WORK INSTRUCTION:
Everything from the line with "its meaning. -/" to the end of the data is to be retyped exactly, and nothing else.

DATA PROVIDED:
-- ==== Sys2Proof/Machine/Dispatch.lean ====
section
/-! DEFINITION. One arm per command: the call of its meaning. -/

namespace Sys2Proof.Machine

ANSWER FOR THIS EXERCISE:
/-! DEFINITION. One arm per command: the call of its meaning. -/

namespace Sys2Proof.Machine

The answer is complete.